Are there any two consecutive numbers $n$ and $(n+1)$ such that both $\sigma(n) > 3n$ and $\sigma(n+1) > 3(n+1)$?
You want numbers such that $\frac{\sigma(n)}{n}>3$.
Recall that if $n=\prod\limits_{i=1}^s p_i^{n_i}$ then $\frac{\sigma(n)}{n}=\prod_{i=1}^s \frac{1-(1/p_i)^{n_i+1}}{1-(1/p)}$.
Now, it is not hard to show that $\prod\limits_{i=1}^\infty\frac{1-(1/p_i)^2}{1-(1/p)}=\prod\limits_{i=1}^\infty 1+\frac{1}{p}$ diverges.
This means that we can find distinct primes $a_1,a_2\dots a_m$ and $b_1,b_2\dots b_l$ so that $\prod\limits_{i=1}^m 1+\frac{1}{a_i}>3$ and $\prod\limits_{i=1}^m 1+\frac{1}{b_i}>3$.

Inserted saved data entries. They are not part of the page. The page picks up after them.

-- ==== Sys2Proof/Machine/Sync.lean ====
section
/-!
DEFINITION. Steps of local time, its distribution over the links, the servo, the Ethernet port and the time commands (R313 to R327, R335).
A stamp is local time when the command takes place; a residence or turnaround time is an operand.
-/
namespace Sys2Proof.Machine
open Sys2Proof Reg

/-! ## Steps (R313, R314) -/

/-- A step of this size is refused now: more than 1 µs while RUNNING and PACED. -/
def stepRefused (s : State) (step16 : Int) : Bool :=
  runState s == stRunning && flag s SEQ_MODE && decide (65536000 < step16.natAbs)

/-- Comparators that a forward step passes. -/
def passedCmps (before after : State) : List Nat :=
  (List.range 8).filter (fun j => cmpArmed before j && decide (cmpDelta before j < 0) && decide (0 ≤ cmpDelta after j))

/-- A tick is released at a step that passes PACED instants, where nothing holds it. LAST_PERIOD is then a free value: the step's command
measures no period (log entry 34). -/
def tickAtStep (s : State) : State :=
  if flag s SEQ_MODE ∧ runState s = stRunning ∧ releaseReady s ∧ ¬ skewBlocks s ∧ ¬ throttled s then
    releaseTick (drawFree s) (Config.freeValue 32 s.free).toNat
  else s

/-- Local time steps to a value in units of 2^-40 ns (R314): comparators passed fire, and PACED instants passed over are not counted but
for one tick at the step. -/
def stepTo (s0 : State) (v : Nat) : State :=
  let s := fireOps s0
  let s1 := fireOps (putTime40 s v)
  let s2 := fireAll s1 (if now40 s < v then passedCmps s s1 else [])
  if s.cyc.instant < instantsPassed s1 then tickAtStep (reindex s2) else s2

/-- Add a signed offset in units of 2^-16 ns; time counts modulo 2^48 s. -/
def stepBy (s : State) (d : Int) : State :=
  let m : Int := (2 ^ 48 * 1000000000 * 2 ^ 40 : Nat)
  stepTo s ((((now40 s : Nat) : Int) + d * (2 ^ 24 : Int)) % m).toNat

/-! ## The servo (R322, R323) -/

/-- The servo sets RATE_ADJ within `lim` ppb: the manual gives no control law, so the trim is a free value. -/
def servoRate (s : State) (lim : Nat) : State :=
  setRate (drawFree s) ((((Config.freeValue 32 s.free).toNat % (2 * lim + 1) : Nat) : Int) - (lim : Int))

/-- ACQUIRING: a step where it is large and allowed, else a slew; sixteen small offsets in a row lead to LOCKED. -/
def acquire (s : State) (off : Int) : State :=
  let g := if off.natAbs < 20 * 65536 then s.time.good + 1 else 0
  let s1 := { s with time := { s.time with good := g } }
  let s2 := if 65536000 < off.natAbs ∧ stepRefused s (-off) = false then stepBy s1 (-off) else servoRate s1 100000
  if g = 16 then setTstate s2 tsLocked else s2

/-- LOCKED: the servo steers; four large offsets in a row lead to ACQUIRING. -/
def steer (s : State) (off : Int) : State :=
  let b := if 100 * 65536 < off.natAbs then s.time.bad + 1 else 0
  let s1 := servoRate { s with time := { s.time with bad := b } } 500000
  if b = 4 then setTstate s1 tsAcquiring else s1

/-- An offset from the master reaches the servo, which stands still during a lockstep switchover (R325). -/
def servo (s0 : State) (off : Int) : State :=
  let s := setF s0 LAST_OFFSET (patternOf 64 off)
  if flag s SWITCHING then s
  else if getF s TSTATE = tsLocked then steer s off else acquire (setTstate s tsAcquiring) off

/-- TIME_CTRL has been written: the state that its role enters (R323); any other role keeps the state. -/
def refreshRole (s : State) : State :=
  let role := getF s TIME_ROLE
  if role = 2 ∧ ¬ flag s TIME_SOURCE then setTstate s tsLocked
  else if role = 0 ∨ role = 3 ∨ (role = 1 ∧ getF s TIME_PARENT = 0x7F) then setTstate s tsFreerun
  else s

/-! ## Sync over the links (R317 to R322) -/

/-- A signed 64-bit sum saturates (R321). -/
def sat64 (v : Int) : Int := max (-(2 ^ 63 : Int)) (min (2 ^ 63 - 1 : Int) v)

/-- MPD and ASYM of a trunk, in units of 2^-16 ns. -/
def pathDelay (s : State) (t : Nat) : Int := (getF s (TRUNK_MPD t) : Int) + signedOf 32 (getF s (TRUNK_ASYM t))

/-- Trunks to children. -/
def children (s : State) : List Nat := (List.range 96).filter (fun t => childTrunk s t && getF s (LSTATE t) == tkActive)

/-- Send Sync on a trunk with its own SEQ_ID. -/
def sendSync (s : State) (t sec ns : Nat) (corr : Int) (gm : Bool) : State :=
  sendTimeFlit (bumpSeqId s (t * 4)) t (timeBits s 0 (nextSeqId s (t * 4)) sec ns corr gm)

/-- The Rooster's Sync on each child trunk. -/
def sendSyncs (s : State) : List Nat → State
  | [] => s
  | t :: r =>
    sendSyncs (sendSync s t s.time.sec.toNat s.time.ns (s.time.frac.toNat / 2 ^ 24 : Nat) (getF s TSTATE == tsHoldover)) r

/-- TIME_SYNC_SEND: the Sync interval expires on the Rooster. -/
def execTimeSyncSend (s : State) : Host.Outcome State Fault Refusal :=
  if getF s TIME_ROLE = 2 then .next (sendSyncs s (children s)) else .next s

/-- Forward a Sync on each child trunk; the residence times are in units of 2^-16 ns. -/
def forwardSync (s : State) (sec ns : Nat) (corr : Int) (gm : Bool) : List Nat → List (BitVec 32) → State
  | [], _ => s
  | t :: r, res =>
    forwardSync (sendSync s t sec ns (sat64 (corr + ((res.headD 0).toNat : Int))) gm) sec ns corr gm r (res.drop 1)

/-- The trunk on which a TIME flit arrives. -/
def timeTrunk (s : State) (rx : Rx) : Option Nat := trafficTrunk s rx.lane.toNat

/-- TIME_SYNC received; `residence` is t_egress − t_ingress for each child trunk in ascending order. -/
def execTimeSync (rx : Rx) (residence : List (BitVec 32)) (s0 : State) : Host.Outcome State Fault Refusal :=
  let s := heard s0 rx
  match timeTrunk s rx with
  | none => .next s
  | some t =>
    if getF s TIME_ROLE = 2 then .next (raiseEv (setFlag s TIME_CONFLICT true) evTimeConflict)
    else if getF s TIME_ROLE ≠ 1 then .next s
    else if t ≠ getF s TIME_PARENT then .next { s with time := { s.time with ignored := s.time.ignored + 1 } }
    else if mget s.time.mpdOk false t = false then .next s
    else
      let p := rx.payload
      let corr := signedOf 64 (pf p 128 64)
      let origin : Int := ((pf p 48 48 * 1000000000 + pf p 96 30) * 65536 : Nat)
      let off := (now16 s : Int) - (origin + corr + pathDelay s t)
      let gm := bitOf p.toNat 36
      let s1 := setFlag s GM_HOLDOVER gm
      let s2 := forwardSync s1 (pf p 48 48) (pf p 96 30) (sat64 (corr + pathDelay s t)) gm (children s1) residence
      .next (servo s2 off)

/-! ## Peer delay (R320) -/

def askAll (s : State) : List Nat → State
  | [] => s
  | t :: r => askAll (askDelay s t) r

/-- PDELAY_INTERVAL: PDELAY_REQ on every trunk that carries time. -/
def execPdelayInterval (s : State) : Host.Outcome State Fault Refusal :=
  .next (askAll s ((List.range 96).filter (fun t => carriesTime s t && getF s (LSTATE t) == tkActive)))

/-- PDELAY_REQ received: answered with the turnaround time, in units of 2^-16 ns. -/
def execPdelayReq (rx : Rx) (turnaround : BitVec 32) (s0 : State) : Host.Outcome State Fault Refusal :=
  let s := heard s0 rx
  match timeTrunk s rx with
  | none => .next s
  | some t =>
    .next (sendTimeFlit (bumpSeqId s (t * 4 + 3)) t
      (timeBits s 3 (nextSeqId s (t * 4 + 3)) 0 0 (turnaround.toNat : Int) false))

/-- Half of a difference; an odd one is rounded as the implementation rounds. -/
def halve (x : Int) : Int := if x % 2 ≠ 0 ∧ Config.halfUp x then (x + 1) / 2 else x / 2

/-- PDELAY_RESP received: the mean path delay. -/
def execPdelayResp (rx : Rx) (s0 : State) : Host.Outcome State Fault Refusal :=
  let s := heard s0 rx
  match timeTrunk s rx with
  | none => .next s
  | some t =>
    match mget s.time.asked none t with
    | none => .next s
    | some (_, t1) =>
      let x := (now16 s : Int) - (t1 : Int) - signedOf 64 (pf rx.payload 128 64)
      let s1 := setF s (TRUNK_MPD t) (patternOf 32 (halve x))
      .next { s1 with time := { s1.time with asked := mset s1.time.asked none t none,
                                             mpdOk := mset s1.time.mpdOk false t true } }

/-- PDELAY_TIMEOUT: the exchange ends, and the previous delay stands. -/
def execPdelayTimeout (t : BitVec 7) (s : State) : Host.Outcome State Fault Refusal :=
  .next { s with time := { s.time with asked := mset s.time.asked none t.toNat none } }

/-- LOSS_OF_MASTER: a locked follower, or a locked Rooster with an EXTERNAL source, goes into HOLDOVER (R324). -/
def execLossOfMaster (s : State) : Host.Outcome State Fault Refusal :=
  if getF s TSTATE = tsLocked ∧ (getF s TIME_ROLE = 1 ∨ (getF s TIME_ROLE = 2 ∧ flag s TIME_SOURCE)) then
    .next (setTstate s tsHoldover)
  else .next s

/-! ## The Ethernet port (R327) -/

/-- The Ethernet port has its reference clock, and the hub core runs (R507, R531). -/
def ethUp (s : State) : Bool := !mget s.pw.noClock false 8 && hubClock s && s.pw.boot == .up && decide (2 ≤ getF s PWR_STATE)

/-- SLAVE: only on a Rooster with an EXTERNAL source. MASTER: on any other device. -/
def extRooster (s : State) : Bool := getF s TIME_ROLE == 2 && flag s TIME_SOURCE
def ptpSlave (s : State) : Bool := ethUp s && extRooster s && getF s ETH_ROLE == 2
def ptpMaster (s : State) : Bool := ethUp s && !extRooster s && getF s ETH_ROLE == 1

/-- The port takes a message: its domain is the device's, and its encapsulation the one ETH_ENCAP selects. -/
def ptpHears (s : State) (f : PtpFrame) : Bool := f.domain == ptpDomain s && f.udp == flag s ETH_ENCAP

/-- The frame in which the port sends. -/
def ptpFrame (s : State) : PtpFrame := ⟨ptpDomain s, flag s ETH_ENCAP⟩

/-- A PTP time in units of 2^-16 ns. -/
def ptpTime (sec : BitVec 48) (ns : BitVec 32) : Int := ((sec.toNat * 1000000000 + ns.toNat) * 65536 : Nat)

/-- A Sync of the grandmaster is complete: t1 with its corrections, t2 its ingress. -/
def ptpSyncDone (s : State) (t1 : Int) (t2 : Nat) : State :=
  let s1 := { s with time := { s.time with ethPair := some (t1, t2), ethSync := none } }
  match s.time.ethMpd with
  | none => s1
  | some m => servo s1 ((t2 : Int) - (t1 + m))

/-- ETH_SYNC received in SLAVE: one-step, or kept for its Follow_Up. -/
def execEthSync (frame : PtpFrame) (seq : BitVec 16) (twoStep : Bool) (sec : BitVec 48) (ns : BitVec 32) (corr : BitVec 64)
    (s : State) : Host.Outcome State Fault Refusal :=
  if ptpSlave s = false ∨ ptpHears s frame = false then .next s
  else if twoStep then
    .next { s with time := { s.time with ethSync := some (seq.toNat, now16 s, signedOf 64 corr.toNat) } }
  else .next (ptpSyncDone s (ptpTime sec ns + signedOf 64 corr.toNat) (now16 s))

/-- FOLLOW_UP received: the precise origin of the Sync kept. -/
def execFollowUp (frame : PtpFrame) (seq : BitVec 16) (sec : BitVec 48) (ns : BitVec 32) (corr : BitVec 64) (s : State) :
    Host.Outcome State Fault Refusal :=
  if ptpSlave s = false ∨ ptpHears s frame = false then .next s
  else
    match s.time.ethSync with
    | some (q, t2, c) =>
      if q = seq.toNat then .next (ptpSyncDone s (ptpTime sec ns + c + signedOf 64 corr.toNat) t2) else .next s
    | none => .next s

/-- A PTP message goes out. -/
def ptpSend (s : State) (m : PtpMsg) : State := { s with time := { s.time with ptpOut := s.time.ptpOut ++ [m] } }

/-- DELAY_REQ received in MASTER: answered with its time of arrival. -/
def execDelayReq (frame : PtpFrame) (seq : BitVec 16) (requester : BitVec 80) (s : State) : Host.Outcome State Fault Refusal :=
  if ptpMaster s = false ∨ ptpHears s frame = false then .next s
  else .next (ptpSend s ⟨ptpFrame s, 9, seq.toNat, now16 s, leBytes 10 requester.toNat⟩)

/-- DELAY_RESP received in SLAVE: the end-to-end mean path delay. -/
def execDelayResp (frame : PtpFrame) (seq : BitVec 16) (sec : BitVec 48) (ns : BitVec 32) (corr : BitVec 64) (s : State) :
    Host.Outcome State Fault Refusal :=
  if ptpSlave s = false ∨ ptpHears s frame = false then .next s
  else
    match s.time.ethReq, s.time.ethPair with
    | some (q, t3), some (t1, t2) =>
      if q = seq.toNat then
        let t4 := ptpTime sec ns - signedOf 64 corr.toNat
        let m := halve (((t2 : Int) - t1) + (t4 - (t3 : Int)))
        .next { s with time := { s.time with ethReq := none, ethMpd := some m } }
      else .next s
    | _, _ => .next s

/-- ANNOUNCE received: recorded in either role, not acted on. -/
def execAnnounce (frame : PtpFrame) (body : List Byte) (s : State) : Host.Outcome State Fault Refusal :=
  if (ptpSlave s = false ∧ ptpMaster s = false) ∨ ptpHears s frame = false then .next s else .next { s with time := { s.time with announce := body } }

/-- ETH_SYNC_SEND: in MASTER, one-step Sync and Announce with the values of the option words. -/
def execEthSyncSend (s : State) : Host.Outcome State Fault Refusal :=
  if ptpMaster s then
    let s1 := ptpSend (bumpSeqId s 400) ⟨ptpFrame s, 0, nextSeqId s 400, now16 s, []⟩
    .next (ptpSend (bumpSeqId s1 411)
      ⟨ptpFrame s, 11, nextSeqId s1 411, 0, optList s.nv.inForce 0x028 8 ++ optList s.nv.inForce 0x030 6⟩)
  else .next s

/-- ETH_DELAY_REQ_SEND: in SLAVE, Delay_Req; its egress stamp is kept. -/
def execEthDelayReqSend (s : State) : Host.Outcome State Fault Refusal :=
  if ptpSlave s then
    let q := nextSeqId s 401
    let s1 := ptpSend (bumpSeqId s 401) ⟨ptpFrame s, 1, q, 0, []⟩
    .next { s1 with time := { s1.time with ethReq := some (q, now16 s) } }
  else .next s

/-! ## Commands (R335) -/

/-- TIME_GET. -/
def cmdTimeGet : Cmd where
  opcode := 0x0901
  ringsOnly := false
  length := lenIs 0
  scope := .plain
  right := anyPart
  params := noParams
  ready := always
  run := fun s _ _ => okReply s (leBytes 8 s.time.sec.toNat ++ leBytes 4 s.time.ns
    ++ leBytes 2 (s.time.frac.toNat / 2 ^ 24) ++ leBytes 1 (getF s TSTATE) ++ [0])

def execTimeGet (r : BitVec 5) (p : Packet) (s : State) : Host.Outcome State Fault Refusal := fromRing cmdTimeGet r p s

/-- The time TIME_SET names, in units of 2^-40 ns. -/
def setTimeValue (q : Request) : Nat := (par q 0 8 * 1000000000 + par q 8 4) * 2 ^ 40 + par q 12 2 * 2 ^ 24

/-- A step that is refused replies BUSY and sets STEP_REFUSED. -/
def refuseStep (s : State) : Answer := .final (setFlag s STEP_REFUSED true) rsBusy []

/-- TIME_SET. -/
def cmdTimeSet : Cmd where
  opcode := 0x0902
  ringsOnly := false
  length := lenIs 16
  scope := .plain
  right := onlyZero
  params := fun _ q _ => decide (par q 0 8 < 2 ^ 48) && decide (par q 8 4 < 1000000000) && zeroPar q 14 2
  ready := always
  run := fun s q _ =>
    if stepRefused s (((setTimeValue q : Nat) : Int) / (2 ^ 24 : Int) - (now16 s : Int)) then refuseStep s
    else okReply (stepTo s (setTimeValue q)) []

def execTimeSet (r : BitVec 5) (p : Packet) (s : State) : Host.Outcome State Fault Refusal := fromRing cmdTimeSet r p s

/-- TIME_STEP. -/
def cmdTimeStep : Cmd where
  opcode := 0x0903
  ringsOnly := false
  length := lenIs 8
  scope := .plain
  right := onlyZero
  params := noParams
  ready := always
  run := fun s q _ =>
    let d := signedOf 64 (par q 0 8)
    if stepRefused s d then refuseStep s else okReply (stepBy s d) []

def execTimeStep (r : BitVec 5) (p : Packet) (s : State) : Host.Outcome State Fault Refusal := fromRing cmdTimeStep r p s

/-- TIME_RATE. -/
def cmdTimeRate : Cmd where
  opcode := 0x0904
  ringsOnly := false
  length := lenIs 4
  scope := .plain
  right := onlyZero
  params := noParams
  ready := fun s _ _ => busyUnless (hostOwnsRate s)
  run := fun s q _ => okReply (setRate s (signedOf 32 (par q 0 4))) []

def execTimeRate (r : BitVec 5) (p : Packet) (s : State) : Host.Outcome State Fault Refusal := fromRing cmdTimeRate r p s

end Sys2Proof.Machine
end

It is a direct consequence of the chinese remainder theorem that there exists and integer $n$ such that $n\equiv 0 \bmod a_i$ and $n\equiv -1 \bmod b_j$ for all suitable $i,j$.
Therefore we must have that $\frac{\sigma(n)}{n}>3$ and $\frac{\sigma(n+1)}{n+1}>3$ as desired.